A Javascript library for creating animated GIFs

How to use it?

Include dist/Animated_GIF.js in your HTML.

var imgs = document.querySelectorAll('img');

var ag = new Animated_GIF(); 
ag.setSize(320, 240);

for(var i = 0; i < imgs.length; i++) {
    ag.addFrame(imgs[i]);
}

var animatedImage = document.createElement('img');

// This is asynchronous, rendered with WebWorkers
ag.getBase64GIF(function(image) {
    animatedImage.src = image;
    document.body.appendChild(animatedImage);
});

If you instance lots of Animated_GIF objects, it's strongly recommended that you call their destroy method once you're done rendering the GIFs, as browsers don't seem to be happy otherwise.
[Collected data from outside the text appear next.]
-- ==== Sys2Proof/Laws/Words.lean ====
section
/-! SUPPORT. What a word that only writes registers does: the party, its home party and the rest of the machine after its last reads, its
writes and its completion. -/
namespace Sys2Proof.Machine

/-! The acting party. -/

structure AgentFacts (s : State) (a : Agent) : Prop where
  party : s.party? a.p.pid = some a.p
  pitch : a.p.pitch = some a.c
  home : s.home? a.p.fid a.p.hp = some a.h
  forme : s.forme? a.p.fid = some a.f
  launch : s.launch? a.f.lid = some a.l

theorem agent_facts {s : State} {a : Agent} (h : s.agent = .ok a) : AgentFacts s a := by
  unfold State.agent at h
  split at h
  · cases h
  · rename_i p hp
    split at h
    · cases h
    · rename_i c hc
      split at h
      · rename_i f x hf hh
        split at h
        · rename_i l hl
          cases h
          cases hi : s.issue with
          | none => simp [hi] at hp
          | some j =>
            simp only [hi, Option.bind_some] at hp
            have := party?_pid hp
            exact ⟨by rw [this]; exact hp, hc, hh, hf, hl⟩
        · cases h
      · cases h

/-! Running a word. -/

/-- A word that passes the checks made before its effect has its effect. -/
theorem word_passes {s : State} {a : Agent} {i : Instr} {perLane : Bool} {body : Agent → Eff} (hp : Passes s a i perLane) :
    s.word i perLane body = match body a with
      | .done s => .next (((s.lastReads a.p (usesOf a.l.record i)).advance a i).counted a i)
      | .writes t ws => .next ((if a.overcommits (usesOf a.l.record i) ws then s.trapHere a i .badCairn none a.p.active
          else t.commit a i (usesOf a.l.record i) ws).counted a i)
      | .other s => .next (s.counted a i) := by
  obtain ⟨h1, h2, h3, h4⟩ := hp
  have hact : (perLane && decide (a.p.active = 0)) = false := by
    cases perLane with
    | false => rfl
    | true => simpa using h2 rfl
  have hearly : (if (a.l.record.chk && !neverTraps i) = true then s.tooEarly a (usesOf a.l.record i) else none) = none := by
    split
    · rename_i h; exact h4 (by simp only [Bool.and_eq_true] at h; exact h.1)
    · rfl
  simp only [State.word, h1, hact, h3, hearly, Bool.and_false, if_false, Bool.false_eq_true] <;> rfl

theorem word_writes {s t : State} {a : Agent} {i : Instr} {perLane : Bool} {body : Agent → Eff} {ws : List Write} (hp : Passes s a i perLane)
    (hb : body a = .writes t ws) (ho : a.overcommits (usesOf a.l.record i) ws = false) :
    s.word i perLane body = .next ((t.commit a i (usesOf a.l.record i) ws).counted a i) := by
  simp only [word_passes hp, hb, ho, if_false, Bool.false_eq_true]

theorem word_done {s t : State} {a : Agent} {i : Instr} {perLane : Bool} {body : Agent → Eff} (hp : Passes s a i perLane) (hb : body a = .done t) :
    s.word i perLane body = .next (((t.lastReads a.p (usesOf a.l.record i)).advance a i).counted a i) := by
  simp only [word_passes hp, hb]

theorem word_other {s t : State} {a : Agent} {i : Instr} {perLane : Bool} {body : Agent → Eff} (hp : Passes s a i perLane) (hb : body a = .other t) :
    s.word i perLane body = .next (t.counted a i) := by
  simp only [word_passes hp, hb]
See the stress test for an example of this in use!

Minified versions

There's a minified version in dist/: dist/Animated_GIF.min.js.

Using from npm

You can also use this via npm.

To install:

npm install --save animated_gif

To use:

var Animated_GIF = require('animated_gif');

// And then the examples are as before
var ag = new Animated_GIF(); 
ag.setSize(320, 240);

// ... etc

Using as module

Install with NPM or YARN:

npm install --save animated_gif
# or
yarn add animated_gif

Use in your project:

import AnimatedGIF from 'animated_gif'

const ag = new AnimatedGIF({
    width: 640,
    height: 480,
    // Will work only if BLOB worker's code from final build
    workerUrl: window.URL.createObjectURL(new Blob(['minified worker source code'], { type: 'text/javascript' }))
})

// ... use code from examples

Available options

Pass an object with the desired values when creating an Animated_GIF instance:

  • sampleInterval: how many pixels to skip when creating the palette. Default is 10. Less is better, but slower.
  • numWorkers: how many web workers to use. Default is 2.
  • workerUrl: URL to worker (default: './Animated_GIF.worker.js') (accepts BLOB if you need to use it with bundler)
  • useQuantizer: this is true by default, and provides the highest quality results, at the cost of slower processing and bigger files. When this is enabled, a neural network quantizer will be used to find the best palette for each frame. No dithering is available in this case, as the colours are chosen with the quantizer too.
  • dithering: selects how to best spread the error in colour mapping, to conceal the fact that we're using a palette and not true color. Note that using this option automatically disables the aforementioned quantizer. Best results if you pass in a palette, but if not we'll create one using the colours in the first frame. Possible options:
    • bayer: creates a somewhat nice and retro 'x' hatched pattern
    • floyd: creates another somewhat retro look where error is spread, using the Floyd-Steinberg algorithm
    • closest: actually no dithering, just picks the closest colour from the palette per each pixel
  • palette: An array of integers containing a palette. E.g. [ 0xFF0000, 0x00FF00, 0x0000FF, 0x000000 ] contains red, green, blue and black. The length of a palette must be a power of 2, and contain between 2 and 256 colours.

Tests and examples

Check the files in the tests folder:

Start the server from the root folder (e.g. Animated_GIF). One way of doing it is using the simple Python web server:

python -m SimpleHTTPServer

starts a server in http://localhost:8000. So you can now go to http://localhost:8000/tests/ and see the available examples.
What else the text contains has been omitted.